Verifying Spark Applications are Running on GPU

To verify the Spark applications are running on GPU, you can use the explain Spark method.

Run the following PySpark application:
from pyspark.sql import SQLContext
from pyspark import SparkConf
from pyspark import SparkContext
 
conf = SparkConf()
sc = SparkContext.getOrCreate()
sqlContext = SQLContext(sc)
 
df = sqlContext.createDataFrame([1,2,3], "int").toDF("value")
df.createOrReplaceTempView("df")
 
sqlContext.sql("SELECT * FROM df WHERE value<>1").explain()

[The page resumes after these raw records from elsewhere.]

-- ==== Sys2Proof/Machine/State.lean ====
section
/-! DEFINITION. The state of the block: every register, buffer, queue, mode and pin the spec gives the AW3160, as
plain data, and its value after reset. A `Tbl` holds an entry only where it differs from the reset value beside it. -/
namespace Sys2Proof.Machine

/-- Reasons a command could stop with a fault. The spec gives every command of the table an effect, so no meaning
raises one (safe: nothing is stopped that the hardware would do). DESIGN CHOICE (log entry 78). -/
inductive Fault where
  /-- Kept so that the type has a value; raised by nothing. Safe. -/
  | noEffectGiven
deriving DecidableEq, Repr

/-- Reasons the model refuses a command. DESIGN CHOICE (log entry 78). -/
inductive Refusal where
  /-- The command has no meaning in this model yet; raised by the dispatch alone. Safe. -/
  | notModelled (mnemonic : String)
deriving DecidableEq, Repr

/-- Byte memory: address and byte pairs in rising order of address, none equal to what an unlisted address reads. -/
abbrev Mem := List Host.Cell

/-! ## Threads (R69 to R111) -/

/-- A general register with its poison tag (R69). -/
structure PReg where
  val : Word
  poison : Bool
deriving DecidableEq, Repr

/-- A floating-point register with its poison tag and its width tag, true for S (R71). -/
structure FReg where
  val : Word
  poison : Bool
  single : Bool
deriving DecidableEq, Repr

/-- The privilege levels of R73. -/
inductive Priv where
  | U | K | M
deriving DecidableEq, Repr

/-- The registers an exception saves into, once for K and once for M (R77). -/
structure XRegs where
  /-- X_EVEC[47:8] -/
  evec : BitVec 40
  /-- X_EPC[47:2] -/
  epc : BitVec 46
  code : BitVec 8
  half : Bool
  acc : BitVec 2
  lost : BitVec 16
  eaddr : Word
  einfo : Word
  scratch : Word
deriving DecidableEq, Repr

/-- DESIGN CHOICE (log entry 1). -/
def XRegs.reset : XRegs := ⟨0, 0, 0, false, 0, 0, 0, 0, 0⟩

/-- TSTAT (R77). -/
structure Tstat where
  priv : Priv
  ie : Bool
  kFrame : Bool
  mFrame : Bool
  kPpriv : Priv
  mPpriv : Priv
  kPie : Bool
  mPie : Bool
deriving DecidableEq, Repr

def Tstat.reset : Tstat := ⟨.M, false, false, false, .U, .U, false, false⟩

/-- Where an adze thread that runs stands in its instruction (R273, R274, R279). -/
inductive Held where
  /-- at an instruction boundary -/
  | ready
  /-- in a wait that an interrupt ends: a store held in M for a queue entry, a FENCE.O -/
  | abandonable
  /-- in any other wait of its instruction -/
  | other
  /-- in beats 1 to 6 of an interrupt entry -/
  | entering
deriving DecidableEq, Repr

/-- What a thread is doing (R107, R279, R320). -/
inductive Run where
  | notStarted
  | running
  /-- dozing in WAIT -/
  | dozing
  /-- stopped under R107 -/
  | stopped
  /-- waiting for the response to the outstanding access named -/
  | awaiting (id : Nat)
  /-- a FENCE.C waits for older accesses (R161) -/
  | fencing
deriving DecidableEq, Repr

/-- Kinds of released access; the first eight are the KIND codes of R183. -/
inductive AccKind where
  | store | stcnd | faa | cas | czero | cclean | cinv | iinv | load
deriving DecidableEq, Repr

/-- Where a returning value goes: a g register, sign- or zero-extended, or an f register (R94). -/
structure Dest where
  reg : BitVec 5
  isF : Bool
  signed : Bool
  single : Bool
deriving DecidableEq, Repr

sqlContext.sql("SELECT * FROM df WHERE value<>1").show()
 
sc.stop()
If you get the following output where the explain method prints the GPU-related stages, you can verify that your Spark application is running on GPU.
== Physical Plan ==
GpuColumnarToRow false
+- GpuFilter NOT (value#2 = 1), true
   +- GpuRowToColumnar targetsize(2147483647)
      +- *(1) SerializeFromObject [input[0, int, false] AS value#2]
         +- Scan[obj#1]
However, if you get the following output, your Spark application is not running on GPU but instead on CPU. You must ensure that Spark applications are configured properly to work on GPU.
== Physical Plan ==
*(1) Filter NOT (value#2 = 1)
+- *(1) SerializeFromObject [input[0, int, false] AS value#2]
   +- Scan[obj#1]

Spark Operator YAML Example Using GPU for Spark 3.5.0

Example:
apiVersion: "sparkoperator.hpe.com/v1beta2"
kind: SparkApplication
metadata:
  name:
spark-eep-gpu-350
  namespace: spark
spec:
  sparkConf:
    # Enabling RAPIDs plugin
    spark.plugins: "com.nvidia.spark.SQLPlugin"

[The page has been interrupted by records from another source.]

-- ==== Sys2Proof/Machine/Failure.lean ====
section
/-! DEFINITION. Stopping threads and taking a partition DOWN (R107, R137, R187, R239 to R242). -/
namespace Sys2Proof.Machine

/-- The threads that solo mode parked resume (R137). -/
def releaseSolo (c : Nat) (s : State) : State :=
  let k := core s c
  if !k.soloActive && k.soloWait.isNone then s else
  let s := forEach (thrsOfCore c) (fun t acc => updThr t (fun th => { th with soloParked := false }) acc) s
  updCore c (fun k => { k with soloBit := false, soloActive := false, soloOwner := 0, soloWait := none }) s

/-- An MTS of SOLO = 1 begins: the core waits for its other threads to be parked (R136). -/
def beginSolo (c : Nat) (me : Fin 4) (s : State) : State :=
  updCore c (fun k => { k with soloBit := true, soloWait := some me, soloAt := s.time.now }) s

/-- Solo mode of a core ends; an MTS of SOLO = 1 that was put off executes now, the lowest thread's first (R136, R137). -/
def endSolo (c : Nat) (s : State) : State :=
  let s := releaseSolo c s
  if (core s c).soloWait.isSome then s else
  match (List.finRange 4).find? (fun i => match thrOfIndex (4 * c + i.val) false with
      | some t => (thr s t).soloLater && (thr s t).run ≠ .stopped
      | none => false) with
  | none => s
  | some i =>
    match thrOfIndex (4 * c + i.val) false with
    | some t => beginSolo c i (updThr t (fun th => { stepPc (th.pc + 4) th with soloLater := false }) s)
    | none => s

/-- A thread stops under R107: it retires nothing more and keeps its registers; its item fails; the Wright is told. -/
def stopThread (t : Thr) (causeWord : Word) (s : State) : State :=
  let s := updThr t (fun th => { th with run := .stopped }) s
  let s := wrightEvent 0x000E (at' (BitVec.ofNat 10 (thrIx t)) 0 ||| atB (isAdze t) 10) causeWord s
  let s := failOwned t 5 0 s
  match t with
  | .core i =>
    let c := i.val / 4
    if (core s c).soloActive && (core s c).soloOwner.val = i.val % 4 then endSolo c s else s
  | .adze _ => s

/-- Sources of a partition: its bay agents, their cores and its engines (R30). -/
def sourcesOf (s : State) (p : Nat) : List Src :=
  let bs := (List.finRange 40).filter (fun b => (part s p).bays.getLsbD b.val)
  let cs := (List.finRange 160).filter (fun c => (part s p).bays.getLsbD (c.val / 4))
  let es := (List.finRange 64).filter (fun e => (part s p).engines.getLsbD e.val)
  bs.map Src.bay ++ cs.map Src.core ++ es.map Src.engine

/-- Keys of threads that are not in their reset state and belong to partition `p`. -/
def threadsOf (s : State) (p : Nat) : List Thr :=
  (s.thr.filterMap (fun e => thrOfKey e.1)).filter (fun t => partOf s t = some p)

/-- The bytes that a released store, CZERO or atomic puts in memory where it is performed now (R95, R175, R177). -/
def storedNow (t : Thr) (a : Access) (s : State) : List Byte :=
  let old := readBytes s a.pa.toNat a.size
  match a.kind with
  | .store => bytesOf a.size a.data
  | .czero => List.replicate 64 0
  | .faa => bytesOf a.size (wordOf old + a.data)
  | .cas => if old = bytesOf a.size a.part then bytesOf a.size a.data else []
  | .stcnd => if (thr s t).resv.any (fun r => r.granule = granuleOf a.pa) then bytesOf a.size a.data else []
  | _ => []

/-- A released store, CZERO or atomic to memory of a thread whose unit stops may still be performed, or not (R187): a free
choice. A store to a device region is not: its unit discards what a DOWN source sends (R242).
DESIGN CHOICE (log entry 27). -/
def maybePerform (t : Thr) (a : Access) (s : State) : State :=
  let plain := !(storedNow t a s).isEmpty && (isDramLine (lineOf a.pa) || (0xF00000000000 ≤ a.pa.toNat && a.pa.toNat < 0xF00005000000))
  if !plain then s else
    let (b, s) := freeBit s
    if b then storeBytes (some t) a.pa (storedNow t a s) a.poison s else s

/-- Stop a thread whose partition goes DOWN: nothing more retires, its store buffer is discarded (R187, R242). -/
def haltThread (t : Thr) (s : State) : State :=
  let outst := (thr s t).outst
  let s := loseResv t s
  let s := updThr t (fun th => { th with
    run := if th.run = .notStarted then .notStarted else .stopped
    parked := false, soloParked := false, soloLater := false, fbuf := [], waitFetch := false
    stores := [], unconf := [], outst := []
    ev := { th.ev with writing := [], held := none } }) s
  forEach outst (maybePerform t) s

/-- Mark sources OPEN or DOWN in every source table (R242, R244). -/
def markSources (l : List Src) (o : Bool) (s : State) : State :=
  forEach l (fun x acc => updSrc x (fun e => { e with isOpen := o, tChange := s.time.now }) acc) s

/-- Items of a partition that goes DOWN: OWNED items fail PART_DOWN, FETCH items go back to QUEUED (R304). -/
def downItems (p : Nat) (code : BitVec 8) (s : State) : State :=
  forEach s.led.ent (fun e acc =>
    let x := entry acc e.1
    let mine := fun (o : Option Thr) => match o with
      | some t => partOf acc t = some p
      | none => false
    if x.st = .owned && mine x.owner then endItem e.1 true 4 code acc
    else if x.st = .fetch && mine x.resv then requeue e.1 acc else acc) s

/-- Queues of a partition that was ACTIVE go to its standby, those never set up too, and the standby becomes ACTIVE
(R35). -/
def redirect (p : Nat) (s : State) : State :=
  match (part s p).standby with
  | none => s
  | some q =>
    if (part s q.val).st ≠ .standby then s else
    let s := forEach (List.range 1024) (fun k acc =>
      if (queue acc k).part.toNat = p then updQueue k (fun x => { x with part := BitVec.ofNat 3 q.val }) acc else acc) s
    let s := updPart q.val (fun x => { x with st := .active }) s
    notice q.val 8 (BitVec.ofNat 64 p) s

/-- Steps 1 to 5 of R242, with the unit the cause names and the unit waited for as the log says it. -/
def downSteps (p : Nat) (code : BitVec 8) (det : BitVec 6) (unit : Option Src) (logB : Word) (s : State) : State :=
  let wasActive := (part s p).st = .active
  let s := updPart p (fun x => { x with
    cause := code, detBay := det, downs := satInc x.downs, downUnit := unit, salvaged := false
    reason := 1, startFailed := false }) s
  let ts := threadsOf s p
  let s := markSources (sourcesOf s p) false s
  let s := forEach (bitsOf (part s p).bays) (fun b acc =>
    forEach (List.range 4) (fun c a => releaseSolo (4 * b + c) a) acc) s
  let s := forEach ts haltThread s
  let s := updPw (fun w => { w with
    wake := w.wake.filter (fun e => match thrOfKey e.1 with | some t => partOf s t ≠ some p | none => true)
    routerHeld := w.routerHeld.filter (fun e => match thrOfKey e.1 with | some t => partOf s t ≠ some p | none => true)
    retained := w.retained.filter (fun e => match thrOfKey e.1 with | some t => partOf s t ≠ some p | none => true) }) s
  let s := updPart p (fun x => { x with st := .down, started := false }) s
  let bs := (part s p).bays
  let s := setReady (fun r => { r with part := setBit r.part p false, bay := r.bay &&& ~~~bs }) s
  let s := settleMode (downItems p code s)
  let s := if wasActive then redirect p s else s
  wrightEvent 2 (at' (BitVec.ofNat 3 p) 0 ||| at' code 8 ||| at' det 16) logB s

/-- A report of a coherence error in partition `p` (R239). DEDUCED (log entry 74). -/
def reportCoherence (p : Nat) (code : BitVec 8) (det : BitVec 6) (unit : Option Src) (s : State) : State :=
  let logB := match unit with
    | none => 0
    | some x => unitCode x (siteOf s x) ||| at' (srcEnt s x).gen 32
  let openAgain := (sourcesOf s p).any (fun x => (srcEnt s x).isOpen)
  match (part s p).st with
  | .active => downSteps p code det unit logB s
  | .standby => downSteps p code det unit logB s
  | .restarting => if openAgain then downSteps p code det unit logB s
      else wrightEvent 2 (at' (BitVec.ofNat 3 p) 0 ||| at' code 8 ||| at' det 16) logB s
  | _ => wrightEvent 2 (at' (BitVec.ofNat 3 p) 0 ||| at' code 8 ||| at' det 16) logB s

/-- Every partition with a bay or engine on die `d` goes DOWN (R26, R65). -/
def dieDown (d : Nat) (code : BitVec 8) (s : State) : State :=
  forEach (List.range 8) (fun p acc =>
    let pt := part acc p
    let onDie := (bitsOf pt.bays).any (fun b => b / 10 = d) || (bitsOf pt.engines).any (fun e => e / 16 = d)
    if onDie then reportCoherence p code 0x3F none acc else acc) s

end Sys2Proof.Machine
end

    spark.rapids.sql.enabled: "true"
    spark.rapids.force.caller.classloader: "false"
 
    # GPU allocation and discovery settings
    spark.task.resource.gpu.amount: "1"
    spark.executor.resource.gpu.amount: "1"
    spark.executor.resource.gpu.vendor: "nvidia.com"

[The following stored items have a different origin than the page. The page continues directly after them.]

/-- The oldest instruction leaves once it is confirmed and, if it is a branch, has resolved: it retires (R480). -/
def retireHead (i : Fin 640) (s : State) : State :=
  match (thr s (.core i)).unconf with
  | [] => s
  | u :: _ =>
    if !u.conf || !u.settled then s else
    countMany (.core i) 1 1 (updThr (.core i) (fun th => { th with unconf := th.unconf.drop 1 }) s)

/-- The translations an instruction used, of its fetch and of its access (R143). -/
def confirmXlates (i : Fin 640) (u : UOp) (s : State) : Xl :=
  let k : AK := if u.st.isSome then .store else .load
  match (if u.fetch.isSome then useXlate i .fetch u.pc s else .ready s) with
  | .ready s => if u.sz = 0 then .ready s else useXlates i k u.va u.sz s
  | x => x

/-- Confirm the oldest instruction in flight of a core thread, if it is not confirmed yet; the flag says whether it is
now. Every older one has retired, so nothing older stands in its way (R123). What it took from peeks is compared first
(R129); a translation that no longer holds sends it back to execute again (R143). -/
def confirmNext (i : Fin 640) (s : State) : Bool × State :=
  match (thr s (.core i)).unconf with
  | [] => (false, s)
  | u :: _ =>
    if u.conf then (false, retireHead i s) else
    match confirmXlates i u s with
    | .wait s => (false, s)
    | .redo s => (false, squashFrom i u.seq s)
    | .ready s =>
      let ls := match u.ld with | some ld => linesOfLd ld | none => []
      if ls.any (heldBack s i) then (false, s) else
      let r := validateLines i (peekLines s i u) s
      match (thr r.2 (.core i)).unconf with
      | v :: _ => if r.1 && v.seq = u.seq then (true, retireHead i (confirmUOp i v r.2)) else (false, r.2)
      | [] => (false, r.2)

/-- A branch in flight resolves (R117). A RET that was predicted to go elsewhere squashes what is younger, and fetch
restarts at its target; the return stack is not repaired (R121). A confirmed one retires. -/
def resolveBranch (i : Fin 640) (u : UOp) (s : State) : State :=
  let t := Thr.core i
  match u.br with
  | none => s
  | some b =>
    let s := updThr t (fun th => { th with
      unconf := editFirst (fun v => v.seq = u.seq) (fun v => { v with br := some { b with resolved := true } }) th.unconf }) s
    let s :=
      if b.isRet && b.predicted.isSome && b.predicted ≠ some b.target then
        let s := countUnconfirmed t 5 (squashAfter i u.seq b.target s)
        if u.conf then countConfirmed t 5 1 s
        else updThr t (fun th => { th with
          unconf := editFirst (fun v => v.seq = u.seq) (fun v => { v with evs := v.evs ++ [5] }) th.unconf }) s
      else s
    retireHead i s

/-- What the thread's next instruction took by its fetch is confirmed, once nothing older is in flight: its translation,
the lines of peeks, the age of the way (R128, R129, R143, R198). False where it must wait or be fetched again. -/
def confirmFetch (i : Fin 640) (s : State) : Bool × State :=
  let pc := (thr s (.core i)).pc
  match fetchOf (thr s (.core i)) with
  | none => (true, s)
  | some f =>
    match useXlate i .fetch pc s with
    | .wait s => (false, s)
    | .redo s => (false, refetch (.core i) s)
    | .ready s =>
      let r := validateLines i (fetchCheck s i (some f)) s
      if !r.1 || fetchOf (thr r.2 (.core i)) ≠ some f then (false, r.2) else
      let s := confirmFetchLine i (some f) r.2
      (true, updThr (.core i) (fun th => { th with
        fbuf := editFirst (fun e => e.pc = pc) (fun e => { e with use := none }) th.fbuf }) s)

/-- Bring every older instruction of a thread to its end, so that the next is the oldest: branches resolve, stores and
loads are confirmed. The flag is false where a squash sends the thread back, or one must wait.
DESIGN CHOICE (log entry 15). -/
def drainOlder (i : Fin 640) : Nat → State → Bool × State
  | 0, s => (true, s)
  | fuel + 1, s =>
    match (thr s (.core i)).unconf with
    | [] => (true, s)
    | u :: _ =>
      let s := if u.settled then s else resolveBranch i u s
      let s := (confirmNext i s).2
      if (thr s (.core i)).unconf.any (fun w => w.seq = u.seq) then (false, s) else drainOlder i fuel s

/-- The thread's next instruction becomes its oldest (R124, R134): true when it may execute now. -/
def makeOldest (t : Thr) (s : State) : Bool × State :=
  match t with
  | .adze _ => (true, s)
  | .core i =>
    let pc := (thr s t).pc
    let r := drainOlder i (thr s t).unconf.length s
    if !r.1 || (thr r.2 t).pc ≠ pc then (false, r.2) else confirmFetch i r.2

end Sys2Proof.Machine
end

    spark.executor.resource.gpu.discoveryScript: "/opt/mapr/spark/spark-3.5.0/examples/src/main/scripts/getGpusResources.sh"
    spark.rapids.shims-provider-override: "com.nvidia.spark.rapids.shims.spark350.SparkShimServiceProvider"
 
  type: Python
  sparkVersion:3.5.0
  mode: cluster
  image: gcr.io/mapr-252711/spark-gpu-3.5.0:v3.5.0
  imagePullPolicy: Always
  mainApplicationFile: .../path/to/application.py
  restartPolicy:
    type: Never
  imagePullSecrets:
    - imagepull
  driver:
    cores: 1
    coreLimit: "1000m"
    memory: "1024m"
    labels:
      version: 3.5.0
  executor:
    cores: 1
    coreLimit: "1000m"
    instances: 1
    memory: "2G"
    labels:
      version: 3.5.0